---- Extracted material
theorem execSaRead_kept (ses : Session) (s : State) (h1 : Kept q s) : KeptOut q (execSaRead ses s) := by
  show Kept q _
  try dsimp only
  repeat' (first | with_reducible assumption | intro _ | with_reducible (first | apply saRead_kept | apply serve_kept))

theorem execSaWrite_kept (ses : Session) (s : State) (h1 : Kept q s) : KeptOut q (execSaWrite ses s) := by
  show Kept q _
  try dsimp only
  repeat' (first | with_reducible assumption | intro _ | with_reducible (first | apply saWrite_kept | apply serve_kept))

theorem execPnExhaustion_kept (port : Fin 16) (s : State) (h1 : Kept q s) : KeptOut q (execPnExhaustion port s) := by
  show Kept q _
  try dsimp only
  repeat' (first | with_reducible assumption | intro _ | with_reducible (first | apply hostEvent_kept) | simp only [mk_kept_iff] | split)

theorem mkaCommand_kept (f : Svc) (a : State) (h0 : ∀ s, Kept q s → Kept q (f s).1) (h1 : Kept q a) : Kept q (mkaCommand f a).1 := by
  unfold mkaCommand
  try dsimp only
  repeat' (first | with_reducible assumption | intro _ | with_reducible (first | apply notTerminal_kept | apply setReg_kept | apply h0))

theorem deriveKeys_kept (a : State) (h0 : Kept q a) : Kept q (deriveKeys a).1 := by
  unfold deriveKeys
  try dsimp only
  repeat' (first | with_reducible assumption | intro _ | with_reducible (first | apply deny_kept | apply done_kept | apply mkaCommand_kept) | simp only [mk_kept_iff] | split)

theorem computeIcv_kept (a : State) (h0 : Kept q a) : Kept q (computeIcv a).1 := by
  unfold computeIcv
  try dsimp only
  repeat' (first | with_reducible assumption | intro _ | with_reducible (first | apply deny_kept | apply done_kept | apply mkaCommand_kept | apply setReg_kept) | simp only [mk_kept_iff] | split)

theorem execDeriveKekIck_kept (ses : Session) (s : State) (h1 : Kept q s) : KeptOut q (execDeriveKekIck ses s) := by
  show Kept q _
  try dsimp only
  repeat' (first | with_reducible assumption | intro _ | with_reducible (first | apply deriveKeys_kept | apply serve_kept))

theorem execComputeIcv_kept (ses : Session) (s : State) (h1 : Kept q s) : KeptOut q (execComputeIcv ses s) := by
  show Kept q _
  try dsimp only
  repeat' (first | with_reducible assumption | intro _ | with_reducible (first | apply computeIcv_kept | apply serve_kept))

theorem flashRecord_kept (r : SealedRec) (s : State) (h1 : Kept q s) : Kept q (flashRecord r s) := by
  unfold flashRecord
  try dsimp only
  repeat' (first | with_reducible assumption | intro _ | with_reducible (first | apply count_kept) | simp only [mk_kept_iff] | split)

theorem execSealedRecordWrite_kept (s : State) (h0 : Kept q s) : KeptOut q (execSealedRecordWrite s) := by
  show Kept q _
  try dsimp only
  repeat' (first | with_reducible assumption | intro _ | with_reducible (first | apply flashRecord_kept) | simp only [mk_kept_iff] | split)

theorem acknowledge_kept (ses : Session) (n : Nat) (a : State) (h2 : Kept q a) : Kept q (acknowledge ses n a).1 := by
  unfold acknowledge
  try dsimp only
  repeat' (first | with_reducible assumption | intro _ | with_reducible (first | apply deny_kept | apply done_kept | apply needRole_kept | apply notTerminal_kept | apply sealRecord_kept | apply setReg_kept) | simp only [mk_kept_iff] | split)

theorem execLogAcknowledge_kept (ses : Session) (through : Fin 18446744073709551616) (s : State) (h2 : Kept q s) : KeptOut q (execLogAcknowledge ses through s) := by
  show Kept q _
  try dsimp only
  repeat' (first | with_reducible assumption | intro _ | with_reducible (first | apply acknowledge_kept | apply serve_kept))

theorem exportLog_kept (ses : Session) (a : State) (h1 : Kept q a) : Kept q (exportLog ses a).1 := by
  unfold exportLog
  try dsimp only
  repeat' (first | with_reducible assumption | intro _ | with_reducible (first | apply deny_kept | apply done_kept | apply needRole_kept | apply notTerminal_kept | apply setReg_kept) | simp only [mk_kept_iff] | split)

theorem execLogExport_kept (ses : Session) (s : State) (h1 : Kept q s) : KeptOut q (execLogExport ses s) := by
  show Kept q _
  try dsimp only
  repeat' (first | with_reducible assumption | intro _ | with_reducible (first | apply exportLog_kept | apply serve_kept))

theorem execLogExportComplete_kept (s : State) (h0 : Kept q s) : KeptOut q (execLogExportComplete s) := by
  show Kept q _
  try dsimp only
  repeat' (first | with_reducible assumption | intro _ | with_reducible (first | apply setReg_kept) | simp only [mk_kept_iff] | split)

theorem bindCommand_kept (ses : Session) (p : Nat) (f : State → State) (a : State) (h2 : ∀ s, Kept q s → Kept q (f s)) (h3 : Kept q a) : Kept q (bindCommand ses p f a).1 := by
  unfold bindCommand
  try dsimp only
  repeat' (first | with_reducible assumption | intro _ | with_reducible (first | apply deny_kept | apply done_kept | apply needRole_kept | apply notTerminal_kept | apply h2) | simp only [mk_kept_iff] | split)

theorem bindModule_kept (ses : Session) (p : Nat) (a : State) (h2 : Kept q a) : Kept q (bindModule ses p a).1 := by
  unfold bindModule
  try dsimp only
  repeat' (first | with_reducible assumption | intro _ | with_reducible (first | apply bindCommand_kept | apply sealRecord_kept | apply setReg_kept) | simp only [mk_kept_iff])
--------
---- Extracted material
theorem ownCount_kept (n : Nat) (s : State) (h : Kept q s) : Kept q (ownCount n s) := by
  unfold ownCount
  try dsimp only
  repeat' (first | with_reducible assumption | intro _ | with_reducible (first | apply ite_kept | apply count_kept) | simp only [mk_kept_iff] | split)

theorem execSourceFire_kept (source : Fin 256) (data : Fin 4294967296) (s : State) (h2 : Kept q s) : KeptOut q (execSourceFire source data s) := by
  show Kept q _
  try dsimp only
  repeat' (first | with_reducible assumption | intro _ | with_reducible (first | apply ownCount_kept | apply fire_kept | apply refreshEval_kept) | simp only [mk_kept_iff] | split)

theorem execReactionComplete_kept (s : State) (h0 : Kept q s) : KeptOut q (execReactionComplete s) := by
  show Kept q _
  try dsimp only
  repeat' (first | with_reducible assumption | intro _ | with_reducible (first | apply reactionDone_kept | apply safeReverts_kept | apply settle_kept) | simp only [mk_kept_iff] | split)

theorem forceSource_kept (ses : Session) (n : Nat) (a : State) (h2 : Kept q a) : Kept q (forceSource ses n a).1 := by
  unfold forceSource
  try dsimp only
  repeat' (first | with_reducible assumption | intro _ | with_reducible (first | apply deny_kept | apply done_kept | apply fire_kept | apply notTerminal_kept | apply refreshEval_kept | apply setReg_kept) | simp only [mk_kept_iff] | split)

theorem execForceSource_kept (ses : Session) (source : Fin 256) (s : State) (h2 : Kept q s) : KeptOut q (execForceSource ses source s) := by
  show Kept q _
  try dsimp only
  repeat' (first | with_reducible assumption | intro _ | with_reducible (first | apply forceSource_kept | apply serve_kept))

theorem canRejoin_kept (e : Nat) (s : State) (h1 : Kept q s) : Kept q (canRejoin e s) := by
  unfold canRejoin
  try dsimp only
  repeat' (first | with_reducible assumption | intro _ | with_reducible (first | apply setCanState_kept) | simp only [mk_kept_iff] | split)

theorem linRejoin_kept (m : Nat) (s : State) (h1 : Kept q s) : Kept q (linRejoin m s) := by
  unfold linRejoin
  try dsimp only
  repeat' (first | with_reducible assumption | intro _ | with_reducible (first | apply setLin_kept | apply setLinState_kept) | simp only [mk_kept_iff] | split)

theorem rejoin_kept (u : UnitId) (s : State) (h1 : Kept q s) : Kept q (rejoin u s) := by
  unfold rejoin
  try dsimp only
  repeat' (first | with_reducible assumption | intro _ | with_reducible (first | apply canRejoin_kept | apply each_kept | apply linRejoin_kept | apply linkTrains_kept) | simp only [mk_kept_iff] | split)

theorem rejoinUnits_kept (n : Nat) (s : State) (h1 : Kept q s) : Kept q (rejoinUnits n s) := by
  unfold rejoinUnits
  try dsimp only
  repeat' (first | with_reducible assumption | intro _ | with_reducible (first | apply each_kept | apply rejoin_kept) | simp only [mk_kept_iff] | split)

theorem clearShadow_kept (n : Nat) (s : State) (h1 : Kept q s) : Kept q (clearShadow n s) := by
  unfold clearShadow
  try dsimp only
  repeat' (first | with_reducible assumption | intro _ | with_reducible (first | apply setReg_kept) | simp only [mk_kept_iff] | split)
--------
## Work required:
The answer should consist of every line from the listing above that includes the word "bindModule".

## Written solution:
theorem bindModule_kept (ses : Session) (p : Nat) (a : State) (h2 : Kept q a) : Kept q (bindModule ses p a).1 := by
  unfold bindModule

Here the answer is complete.